**WHAT TO WORK ON**. Please return only the lines from the one holding "them (R87). -/" through the one holding "commandWord (op &&&", exactly as they appear in the records below, both ends included.

[Collected data]
-- ==== Sys2Proof/Laws/Decode.lean ====
section
/-! SUPPORT. A command word as its four fields (30_encoding.md R81), and what a row of the opcode map asks of them (R87). -/

namespace Sys2Proof

@[simp] theorem fieldOp_commandWord (op fn : BitVec 4) (dom : BitVec 8) (pin : BitVec 16) :
    fieldOp (commandWord op fn dom pin) = op := by
  unfold fieldOp commandWord
  rw [BitVec.extractLsb'_append_eq_of_le (by omega), BitVec.extractLsb'_append_eq_of_le (by omega),
    BitVec.extractLsb'_append_eq_of_le (by omega)]
  exact BitVec.extractLsb'_eq_self

@[simp] theorem fieldFn_commandWord (op fn : BitVec 4) (dom : BitVec 8) (pin : BitVec 16) :
    fieldFn (commandWord op fn dom pin) = fn := by
  unfold fieldFn commandWord
  rw [BitVec.extractLsb'_append_eq_of_le (by omega), BitVec.extractLsb'_append_eq_of_le (by omega)]
  exact BitVec.extractLsb'_append_eq_right

@[simp] theorem fieldDom_commandWord (op fn : BitVec 4) (dom : BitVec 8) (pin : BitVec 16) :
    fieldDom (commandWord op fn dom pin) = dom := by
  unfold fieldDom commandWord
  rw [BitVec.extractLsb'_append_eq_of_le (by omega)]
  exact BitVec.extractLsb'_append_eq_right

@[simp] theorem fieldPin_commandWord (op fn : BitVec 4) (dom : BitVec 8) (pin : BitVec 16) :
    fieldPin (commandWord op fn dom pin) = pin := by
  unfold fieldPin commandWord
  exact BitVec.extractLsb'_append_eq_right

/-- A word is its four fields; no bit of it lies outside them. -/
theorem commandWord_fields (w : Word) :
    commandWord (fieldOp w) (fieldFn w) (fieldDom w) (fieldPin w) = w := by
  unfold commandWord fieldOp fieldFn fieldDom fieldPin
  rw [BitVec.extractLsb'_append_extractLsb'_eq_extractLsb' (by rfl),
    BitVec.extractLsb'_append_extractLsb'_eq_extractLsb' (by rfl),
    BitVec.extractLsb'_append_extractLsb'_eq_extractLsb' (by rfl)]
  exact BitVec.extractLsb'_eq_self

theorem commandWord_and (op fn op' fn' : BitVec 4) (dom dom' : BitVec 8) (pin pin' : BitVec 16) :
    commandWord op fn dom pin &&& commandWord op' fn' dom' pin' =
      commandWord (op &&& op') (fn &&& fn') (dom &&& dom') (pin &&& pin') := by
  unfold commandWord
  rw [BitVec.and_append, BitVec.and_append, BitVec.and_append]

theorem commandWord_inj (op fn op' fn' : BitVec 4) (dom dom' : BitVec 8) (pin pin' : BitVec 16) :
    commandWord op fn dom pin = commandWord op' fn' dom' pin' ↔
      op = op' ∧ fn = fn' ∧ dom = dom' ∧ pin = pin' := by
  constructor
  · intro h
    exact ⟨by simpa using congrArg fieldOp h, by simpa using congrArg fieldFn h,
      by simpa using congrArg fieldDom h, by simpa using congrArg fieldPin h⟩
  · rintro ⟨rfl, rfl, rfl, rfl⟩
    rfl

/-- A row with mask 0xF0000000 asks for its `OP` and nothing else. -/
theorem and_maskOp_eq (w : Word) (op : BitVec 4) :
    w &&& 0xF0000000#32 = commandWord op 0#4 0#8 0#16 ↔ fieldOp w = op := by
  have hm : 0xF0000000#32 = commandWord 0xF#4 0#4 0#8 0#16 := by decide
  rw [hm, ← commandWord_fields w, commandWord_and, commandWord_inj]
  have hall : ∀ x : BitVec 4, x &&& 0xF#4 = x := by decide
  simp [hall]

/-- A row with mask 0xFF000000 asks for its `OP` and `FN`. -/
theorem and_maskOpFn_eq (w : Word) (op fn : BitVec 4) :
    w &&& 0xFF000000#32 = commandWord op fn 0#8 0#16 ↔ fieldOp w = op ∧ fieldFn w = fn := by
  have hm : 0xFF000000#32 = commandWord 0xF#4 0xF#4 0#8 0#16 := by decide
  rw [hm, ← commandWord_fields w, commandWord_and, commandWord_inj]
  have hall : ∀ x : BitVec 4, x &&& 0xF#4 = x := by decide
  simp [hall]

/-- The row that accepts a word has the word's `OP`. -/
theorem fieldOp_of_accepts (w : Word) (r : Row) (hr : r ∈ opcodeRows) (ha : w &&& r.mask = r.pattern) :
    fieldOp w = fieldOp r.pattern := by
  have hmask : ∀ r ∈ opcodeRows, r.mask &&& 0xF0000000#32 = 0xF0000000#32 := by decide
  have hpat : ∀ r ∈ opcodeRows,
      r.pattern &&& 0xF0000000#32 = commandWord (fieldOp r.pattern) 0#4 0#8 0#16 := by decide
  have h : w &&& 0xF0000000#32 = r.pattern &&& 0xF0000000#32 := by
    rw [← ha, BitVec.and_assoc, hmask r hr]
  rw [hpat r hr] at h
  exact (and_maskOp_eq w _).1 h

/-- Everything decoding can do (30_encoding.md R87): the row that accepts the word gives the operation, whichever row of the
map it is; if none accepts, the word is rejected. -/
theorem decode_of_accepts (c : Command) (r : Row) (hr : r ∈ opcodeRows) (ha : c.cmd &&& r.mask = r.pattern) :
    decode c = .ok (operandsOf r.op c) := by
  unfold decode
  cases h : opcodeRows.find? (fun r => r.accepts c.cmd) with
  | none =>
    rw [List.find?_eq_none] at h
    exact absurd (beq_iff_eq.2 ha) (h r hr)
  | some r' =>
    have hr' := List.mem_of_find?_eq_some h
    have ha' : c.cmd &&& r'.mask = r'.pattern :=
      beq_iff_eq.1 (List.find?_some (p := fun r : Row => r.accepts c.cmd) h)
    have hop := (fieldOp_of_accepts c.cmd r hr ha).symm.trans (fieldOp_of_accepts c.cmd r' hr' ha')
    have hinj : ∀ r ∈ opcodeRows, ∀ r' ∈ opcodeRows, fieldOp r.pattern = fieldOp r'.pattern → r' = r := by decide
    rw [hinj r hr r' hr' hop]

theorem decode_eq_ok (c : Command) (i : Instr) (h : decode c = .ok i) :
    ∃ r ∈ opcodeRows, c.cmd &&& r.mask = r.pattern ∧ i = operandsOf r.op c := by
  unfold decode at h
  split at h
  · next r hr =>
    cases h
    exact ⟨r, List.mem_of_find?_eq_some hr,
      beq_iff_eq.1 (List.find?_some (p := fun r : Row => r.accepts c.cmd) hr), rfl⟩
  · cases h

theorem decode_eq_error (c : Command) (h : ∀ r ∈ opcodeRows, c.cmd &&& r.mask ≠ r.pattern) :
    decode c = .error (illegalReason c.cmd) := by
  have hn : opcodeRows.find? (fun r => r.accepts c.cmd) = none :=
    List.find?_eq_none.2 fun r hr ha => h r hr (beq_iff_eq.1 ha)
  unfold decode
  rw [hn]

theorem accepts_op4 (o : Op) (op fn : BitVec 4) (dom : BitVec 8) (pin : BitVec 16) (pattern : Word)
    (h : commandWord op 0#4 0#8 0#16 = pattern) :
    Row.accepts ⟨o, 0xF0000000#32, pattern⟩ (commandWord op fn dom pin) = true := by
  rw [← h]
  exact beq_iff_eq.2 ((and_maskOp_eq _ _).2 (fieldOp_commandWord op fn dom pin))

theorem accepts_op8 (o : Op) (op : BitVec 4) (dom : BitVec 8) (pin : BitVec 16) (pattern : Word)
    (h : commandWord op 0#4 0#8 0#16 = pattern) :
    Row.accepts ⟨o, 0xFF000000#32, pattern⟩ (commandWord op 0#4 dom pin) = true := by
  rw [← h]
  exact beq_iff_eq.2 ((and_maskOpFn_eq _ _ _).2
    ⟨fieldOp_commandWord op 0#4 dom pin, fieldFn_commandWord op 0#4 dom pin⟩)

end Sys2Proof
end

**OUTPUT OF THE TASK**.
/-! SUPPORT. A command word as its four fields (30_encoding.md R81), and what a row of the opcode map asks of them (R87). -/

namespace Sys2Proof

@[simp] theorem fieldOp_commandWord (op fn : BitVec 4) (dom : BitVec 8) (pin : BitVec 16) :
    fieldOp (commandWord op fn dom pin) = op := by
  unfold fieldOp commandWord
  rw [BitVec.extractLsb'_append_eq_of_le (by omega), BitVec.extractLsb'_append_eq_of_le (by omega),
    BitVec.extractLsb'_append_eq_of_le (by omega)]
  exact BitVec.extractLsb'_eq_self

@[simp] theorem fieldFn_commandWord (op fn : BitVec 4) (dom : BitVec 8) (pin : BitVec 16) :
    fieldFn (commandWord op fn dom pin) = fn := by
  unfold fieldFn commandWord
  rw [BitVec.extractLsb'_append_eq_of_le (by omega), BitVec.extractLsb'_append_eq_of_le (by omega)]
  exact BitVec.extractLsb'_append_eq_right

@[simp] theorem fieldDom_commandWord (op fn : BitVec 4) (dom : BitVec 8) (pin : BitVec 16) :
    fieldDom (commandWord op fn dom pin) = dom := by
  unfold fieldDom commandWord
  rw [BitVec.extractLsb'_append_eq_of_le (by omega)]
  exact BitVec.extractLsb'_append_eq_right

@[simp] theorem fieldPin_commandWord (op fn : BitVec 4) (dom : BitVec 8) (pin : BitVec 16) :
    fieldPin (commandWord op fn dom pin) = pin := by
  unfold fieldPin commandWord
  exact BitVec.extractLsb'_append_eq_right

/-- A word is its four fields; no bit of it lies outside them. -/
theorem commandWord_fields (w : Word) :
    commandWord (fieldOp w) (fieldFn w) (fieldDom w) (fieldPin w) = w := by
  unfold commandWord fieldOp fieldFn fieldDom fieldPin
  rw [BitVec.extractLsb'_append_extractLsb'_eq_extractLsb' (by rfl),
    BitVec.extractLsb'_append_extractLsb'_eq_extractLsb' (by rfl),
    BitVec.extractLsb'_append_extractLsb'_eq_extractLsb' (by rfl)]
  exact BitVec.extractLsb'_eq_self

theorem commandWord_and (op fn op' fn' : BitVec 4) (dom dom' : BitVec 8) (pin pin' : BitVec 16) :
    commandWord op fn dom pin &&& commandWord op' fn' dom' pin' =
      commandWord (op &&& op') (fn &&& fn') (dom &&& dom') (pin &&& pin') := by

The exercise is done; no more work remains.